START EXERCISE INPUT

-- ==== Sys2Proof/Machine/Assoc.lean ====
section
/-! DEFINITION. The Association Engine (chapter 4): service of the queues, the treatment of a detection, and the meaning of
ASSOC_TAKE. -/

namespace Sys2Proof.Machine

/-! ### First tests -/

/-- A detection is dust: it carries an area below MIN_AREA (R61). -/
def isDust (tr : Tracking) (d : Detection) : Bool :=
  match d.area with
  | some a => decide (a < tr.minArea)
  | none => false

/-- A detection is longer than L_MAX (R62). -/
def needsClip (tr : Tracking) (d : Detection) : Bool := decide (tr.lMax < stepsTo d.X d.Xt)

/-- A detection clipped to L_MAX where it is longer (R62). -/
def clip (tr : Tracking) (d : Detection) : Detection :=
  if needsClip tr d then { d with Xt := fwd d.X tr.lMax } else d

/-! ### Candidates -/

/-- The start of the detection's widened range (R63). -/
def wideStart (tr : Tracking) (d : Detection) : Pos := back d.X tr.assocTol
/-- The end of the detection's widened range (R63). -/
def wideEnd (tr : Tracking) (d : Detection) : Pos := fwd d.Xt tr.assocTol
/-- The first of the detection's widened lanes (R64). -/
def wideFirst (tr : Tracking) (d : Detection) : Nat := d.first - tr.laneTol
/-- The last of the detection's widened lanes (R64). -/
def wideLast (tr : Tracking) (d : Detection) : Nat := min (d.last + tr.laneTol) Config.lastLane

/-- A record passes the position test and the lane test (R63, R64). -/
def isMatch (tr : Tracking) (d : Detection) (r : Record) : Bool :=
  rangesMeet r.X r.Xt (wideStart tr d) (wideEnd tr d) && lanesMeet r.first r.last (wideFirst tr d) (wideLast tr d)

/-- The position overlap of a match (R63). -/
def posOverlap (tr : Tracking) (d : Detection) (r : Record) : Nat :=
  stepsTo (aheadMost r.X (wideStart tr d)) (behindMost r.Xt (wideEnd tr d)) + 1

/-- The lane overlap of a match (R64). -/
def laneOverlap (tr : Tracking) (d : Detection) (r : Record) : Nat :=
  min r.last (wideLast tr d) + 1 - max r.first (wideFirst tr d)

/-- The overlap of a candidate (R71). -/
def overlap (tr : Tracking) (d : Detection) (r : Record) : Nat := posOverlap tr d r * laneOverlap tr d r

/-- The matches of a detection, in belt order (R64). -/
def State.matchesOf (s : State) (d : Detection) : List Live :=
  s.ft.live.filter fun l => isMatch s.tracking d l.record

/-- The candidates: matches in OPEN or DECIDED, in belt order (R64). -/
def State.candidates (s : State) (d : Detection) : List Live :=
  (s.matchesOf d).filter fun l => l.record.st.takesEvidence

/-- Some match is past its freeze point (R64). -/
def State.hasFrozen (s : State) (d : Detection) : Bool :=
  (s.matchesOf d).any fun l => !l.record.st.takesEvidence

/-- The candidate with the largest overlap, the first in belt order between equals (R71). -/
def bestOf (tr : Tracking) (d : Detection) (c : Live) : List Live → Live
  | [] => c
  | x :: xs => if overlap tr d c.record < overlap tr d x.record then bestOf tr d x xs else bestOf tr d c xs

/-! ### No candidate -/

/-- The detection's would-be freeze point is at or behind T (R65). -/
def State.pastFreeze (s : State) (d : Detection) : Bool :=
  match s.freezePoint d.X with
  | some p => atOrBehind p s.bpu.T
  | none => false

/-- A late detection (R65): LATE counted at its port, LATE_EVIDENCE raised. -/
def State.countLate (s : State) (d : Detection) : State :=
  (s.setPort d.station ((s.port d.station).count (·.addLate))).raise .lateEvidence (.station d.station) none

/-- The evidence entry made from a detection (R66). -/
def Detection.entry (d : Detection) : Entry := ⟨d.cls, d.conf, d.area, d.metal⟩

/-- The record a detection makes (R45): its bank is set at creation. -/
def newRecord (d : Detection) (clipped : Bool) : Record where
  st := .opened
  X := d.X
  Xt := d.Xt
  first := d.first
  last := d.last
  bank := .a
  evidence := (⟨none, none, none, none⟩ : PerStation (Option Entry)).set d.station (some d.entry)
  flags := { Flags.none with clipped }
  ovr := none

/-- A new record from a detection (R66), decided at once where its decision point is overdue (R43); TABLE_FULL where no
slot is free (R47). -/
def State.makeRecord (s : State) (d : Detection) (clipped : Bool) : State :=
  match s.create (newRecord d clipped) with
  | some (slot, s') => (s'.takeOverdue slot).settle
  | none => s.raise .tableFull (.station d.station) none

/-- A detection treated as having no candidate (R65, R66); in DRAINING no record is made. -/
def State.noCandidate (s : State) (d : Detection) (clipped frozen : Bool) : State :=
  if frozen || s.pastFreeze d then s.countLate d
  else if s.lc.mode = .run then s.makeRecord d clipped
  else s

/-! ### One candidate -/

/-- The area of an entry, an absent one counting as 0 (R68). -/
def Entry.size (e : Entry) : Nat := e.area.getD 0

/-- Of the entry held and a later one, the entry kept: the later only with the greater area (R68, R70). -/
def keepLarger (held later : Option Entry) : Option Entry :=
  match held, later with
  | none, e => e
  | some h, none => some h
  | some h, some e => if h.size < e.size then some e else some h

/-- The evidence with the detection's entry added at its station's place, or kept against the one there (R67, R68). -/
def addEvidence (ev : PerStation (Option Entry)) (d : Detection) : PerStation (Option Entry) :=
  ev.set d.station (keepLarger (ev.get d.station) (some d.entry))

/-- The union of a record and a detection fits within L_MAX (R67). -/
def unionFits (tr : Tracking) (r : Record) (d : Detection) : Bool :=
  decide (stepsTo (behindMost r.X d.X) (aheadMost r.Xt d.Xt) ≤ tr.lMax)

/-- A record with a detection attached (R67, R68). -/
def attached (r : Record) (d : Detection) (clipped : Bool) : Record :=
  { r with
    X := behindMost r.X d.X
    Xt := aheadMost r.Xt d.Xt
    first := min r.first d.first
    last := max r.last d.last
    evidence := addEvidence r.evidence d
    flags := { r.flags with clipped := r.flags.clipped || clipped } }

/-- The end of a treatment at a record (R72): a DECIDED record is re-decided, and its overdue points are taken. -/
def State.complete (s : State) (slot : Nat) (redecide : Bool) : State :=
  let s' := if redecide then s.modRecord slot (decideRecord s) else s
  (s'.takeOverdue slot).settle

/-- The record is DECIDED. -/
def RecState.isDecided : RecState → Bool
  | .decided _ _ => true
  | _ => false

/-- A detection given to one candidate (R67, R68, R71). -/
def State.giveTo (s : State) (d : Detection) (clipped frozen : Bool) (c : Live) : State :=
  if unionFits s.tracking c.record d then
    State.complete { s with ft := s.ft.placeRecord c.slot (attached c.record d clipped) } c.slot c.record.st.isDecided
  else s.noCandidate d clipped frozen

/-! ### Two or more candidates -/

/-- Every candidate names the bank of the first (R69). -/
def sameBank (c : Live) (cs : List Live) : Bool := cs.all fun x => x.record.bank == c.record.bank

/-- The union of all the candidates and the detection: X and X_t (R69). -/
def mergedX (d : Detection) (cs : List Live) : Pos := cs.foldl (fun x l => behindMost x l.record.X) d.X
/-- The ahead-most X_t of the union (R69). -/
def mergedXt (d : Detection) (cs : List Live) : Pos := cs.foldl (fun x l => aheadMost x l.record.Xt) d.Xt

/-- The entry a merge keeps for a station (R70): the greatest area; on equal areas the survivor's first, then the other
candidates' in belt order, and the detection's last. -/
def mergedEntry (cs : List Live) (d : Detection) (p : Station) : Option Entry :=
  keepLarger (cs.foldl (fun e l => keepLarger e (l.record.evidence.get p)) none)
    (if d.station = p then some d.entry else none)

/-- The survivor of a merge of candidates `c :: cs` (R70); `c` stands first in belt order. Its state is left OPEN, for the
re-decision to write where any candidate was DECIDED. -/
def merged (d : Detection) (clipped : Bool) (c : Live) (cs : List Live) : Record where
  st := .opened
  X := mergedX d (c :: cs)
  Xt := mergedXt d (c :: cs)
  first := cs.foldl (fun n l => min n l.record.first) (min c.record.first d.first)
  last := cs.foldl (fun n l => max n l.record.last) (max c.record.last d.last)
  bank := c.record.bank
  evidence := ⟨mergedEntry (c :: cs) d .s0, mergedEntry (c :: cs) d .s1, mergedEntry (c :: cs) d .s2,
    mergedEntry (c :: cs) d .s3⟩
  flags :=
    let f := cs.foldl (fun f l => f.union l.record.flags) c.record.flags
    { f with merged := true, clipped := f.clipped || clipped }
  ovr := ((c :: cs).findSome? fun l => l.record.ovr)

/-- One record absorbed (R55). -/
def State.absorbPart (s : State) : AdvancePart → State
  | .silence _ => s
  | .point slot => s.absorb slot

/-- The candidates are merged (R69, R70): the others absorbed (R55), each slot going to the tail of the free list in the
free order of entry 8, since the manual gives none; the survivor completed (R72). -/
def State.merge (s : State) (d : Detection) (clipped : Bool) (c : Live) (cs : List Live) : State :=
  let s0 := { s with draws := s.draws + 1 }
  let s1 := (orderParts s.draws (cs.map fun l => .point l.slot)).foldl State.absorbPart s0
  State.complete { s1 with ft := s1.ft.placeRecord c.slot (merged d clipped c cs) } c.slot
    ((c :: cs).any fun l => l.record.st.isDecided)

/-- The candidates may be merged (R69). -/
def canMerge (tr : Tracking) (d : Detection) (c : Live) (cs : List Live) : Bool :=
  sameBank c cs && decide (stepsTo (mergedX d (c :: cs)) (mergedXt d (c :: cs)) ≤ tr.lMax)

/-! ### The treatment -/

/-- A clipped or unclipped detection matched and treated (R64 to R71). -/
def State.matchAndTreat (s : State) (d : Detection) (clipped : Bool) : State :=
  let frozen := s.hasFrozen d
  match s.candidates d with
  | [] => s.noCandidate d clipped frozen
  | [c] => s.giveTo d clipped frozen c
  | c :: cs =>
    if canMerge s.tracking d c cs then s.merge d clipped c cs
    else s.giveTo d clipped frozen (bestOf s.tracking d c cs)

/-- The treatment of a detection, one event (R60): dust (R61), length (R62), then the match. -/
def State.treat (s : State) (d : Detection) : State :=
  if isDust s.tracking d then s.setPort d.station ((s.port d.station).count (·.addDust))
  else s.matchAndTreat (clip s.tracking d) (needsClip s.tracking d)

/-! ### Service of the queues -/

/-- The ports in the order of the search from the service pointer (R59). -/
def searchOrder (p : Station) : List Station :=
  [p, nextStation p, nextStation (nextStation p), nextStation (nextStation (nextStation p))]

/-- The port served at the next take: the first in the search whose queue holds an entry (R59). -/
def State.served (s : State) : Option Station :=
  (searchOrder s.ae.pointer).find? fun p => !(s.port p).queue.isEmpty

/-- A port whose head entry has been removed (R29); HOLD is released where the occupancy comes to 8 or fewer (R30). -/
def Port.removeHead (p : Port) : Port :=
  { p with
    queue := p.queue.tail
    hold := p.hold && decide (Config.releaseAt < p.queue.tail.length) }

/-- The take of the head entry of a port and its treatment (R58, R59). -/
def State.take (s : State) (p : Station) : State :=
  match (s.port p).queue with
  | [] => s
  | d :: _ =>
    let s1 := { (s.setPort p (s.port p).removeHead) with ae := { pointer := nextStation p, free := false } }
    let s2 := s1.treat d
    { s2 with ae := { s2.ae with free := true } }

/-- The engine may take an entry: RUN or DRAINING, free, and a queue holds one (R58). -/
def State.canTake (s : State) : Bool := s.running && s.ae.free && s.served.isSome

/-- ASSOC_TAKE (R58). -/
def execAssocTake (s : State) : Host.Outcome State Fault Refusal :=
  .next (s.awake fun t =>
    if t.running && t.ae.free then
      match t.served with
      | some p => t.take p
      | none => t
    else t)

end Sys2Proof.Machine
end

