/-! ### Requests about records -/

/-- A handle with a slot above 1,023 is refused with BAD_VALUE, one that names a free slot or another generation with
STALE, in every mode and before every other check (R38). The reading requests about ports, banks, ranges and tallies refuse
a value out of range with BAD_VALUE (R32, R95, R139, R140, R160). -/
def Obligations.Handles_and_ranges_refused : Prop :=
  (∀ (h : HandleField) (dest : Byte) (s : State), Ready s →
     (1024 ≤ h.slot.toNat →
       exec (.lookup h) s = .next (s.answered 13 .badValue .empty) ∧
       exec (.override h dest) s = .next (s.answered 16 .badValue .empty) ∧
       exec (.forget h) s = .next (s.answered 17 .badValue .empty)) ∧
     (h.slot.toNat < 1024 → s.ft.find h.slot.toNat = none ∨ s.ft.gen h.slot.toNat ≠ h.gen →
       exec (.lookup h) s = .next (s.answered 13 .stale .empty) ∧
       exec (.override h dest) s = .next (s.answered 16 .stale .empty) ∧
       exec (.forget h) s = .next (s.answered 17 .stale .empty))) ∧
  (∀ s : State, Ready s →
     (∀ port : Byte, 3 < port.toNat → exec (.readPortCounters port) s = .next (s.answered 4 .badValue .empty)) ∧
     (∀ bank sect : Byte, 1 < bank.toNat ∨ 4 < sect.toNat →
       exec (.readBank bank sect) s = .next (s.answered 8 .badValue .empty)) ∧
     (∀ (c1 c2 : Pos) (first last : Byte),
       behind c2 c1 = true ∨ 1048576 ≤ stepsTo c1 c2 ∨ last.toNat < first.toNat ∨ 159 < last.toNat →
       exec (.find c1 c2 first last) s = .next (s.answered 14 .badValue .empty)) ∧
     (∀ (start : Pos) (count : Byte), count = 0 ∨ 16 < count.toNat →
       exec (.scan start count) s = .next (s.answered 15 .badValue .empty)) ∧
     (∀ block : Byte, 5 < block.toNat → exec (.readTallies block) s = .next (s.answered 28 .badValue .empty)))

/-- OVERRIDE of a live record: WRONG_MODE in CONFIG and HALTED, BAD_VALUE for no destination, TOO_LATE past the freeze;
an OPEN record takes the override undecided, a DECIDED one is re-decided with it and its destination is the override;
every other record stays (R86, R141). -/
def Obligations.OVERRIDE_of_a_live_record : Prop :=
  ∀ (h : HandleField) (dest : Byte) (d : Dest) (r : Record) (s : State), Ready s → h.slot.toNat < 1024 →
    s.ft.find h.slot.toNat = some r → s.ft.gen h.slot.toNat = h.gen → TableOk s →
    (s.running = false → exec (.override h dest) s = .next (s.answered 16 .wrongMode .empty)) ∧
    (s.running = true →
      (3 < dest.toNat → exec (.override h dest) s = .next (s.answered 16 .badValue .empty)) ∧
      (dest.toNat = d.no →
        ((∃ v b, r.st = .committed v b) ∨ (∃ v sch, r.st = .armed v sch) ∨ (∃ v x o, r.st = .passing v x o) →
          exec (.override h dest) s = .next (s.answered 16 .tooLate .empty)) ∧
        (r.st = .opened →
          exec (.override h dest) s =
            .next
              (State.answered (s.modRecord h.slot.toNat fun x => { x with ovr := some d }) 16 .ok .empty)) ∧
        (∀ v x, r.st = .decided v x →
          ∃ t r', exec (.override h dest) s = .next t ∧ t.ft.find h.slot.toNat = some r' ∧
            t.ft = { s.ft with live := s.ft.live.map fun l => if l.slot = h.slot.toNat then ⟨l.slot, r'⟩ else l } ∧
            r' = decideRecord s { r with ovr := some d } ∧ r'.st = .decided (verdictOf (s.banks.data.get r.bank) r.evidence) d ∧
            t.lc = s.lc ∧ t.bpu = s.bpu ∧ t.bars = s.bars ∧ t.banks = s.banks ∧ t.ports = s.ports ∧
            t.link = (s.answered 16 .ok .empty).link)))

END EXERCISE INPUT

▶ **WORK REQUIRED**: Look through the data above for the string "wideFirst" and copy every line where it appears.

▶ **SOLUTION FOR THIS EXERCISE**:
def wideFirst (tr : Tracking) (d : Detection) : Nat := d.first - tr.laneTol
  rangesMeet r.X r.Xt (wideStart tr d) (wideEnd tr d) && lanesMeet r.first r.last (wideFirst tr d) (wideLast tr d)
  min r.last (wideLast tr d) + 1 - max r.first (wideFirst tr d)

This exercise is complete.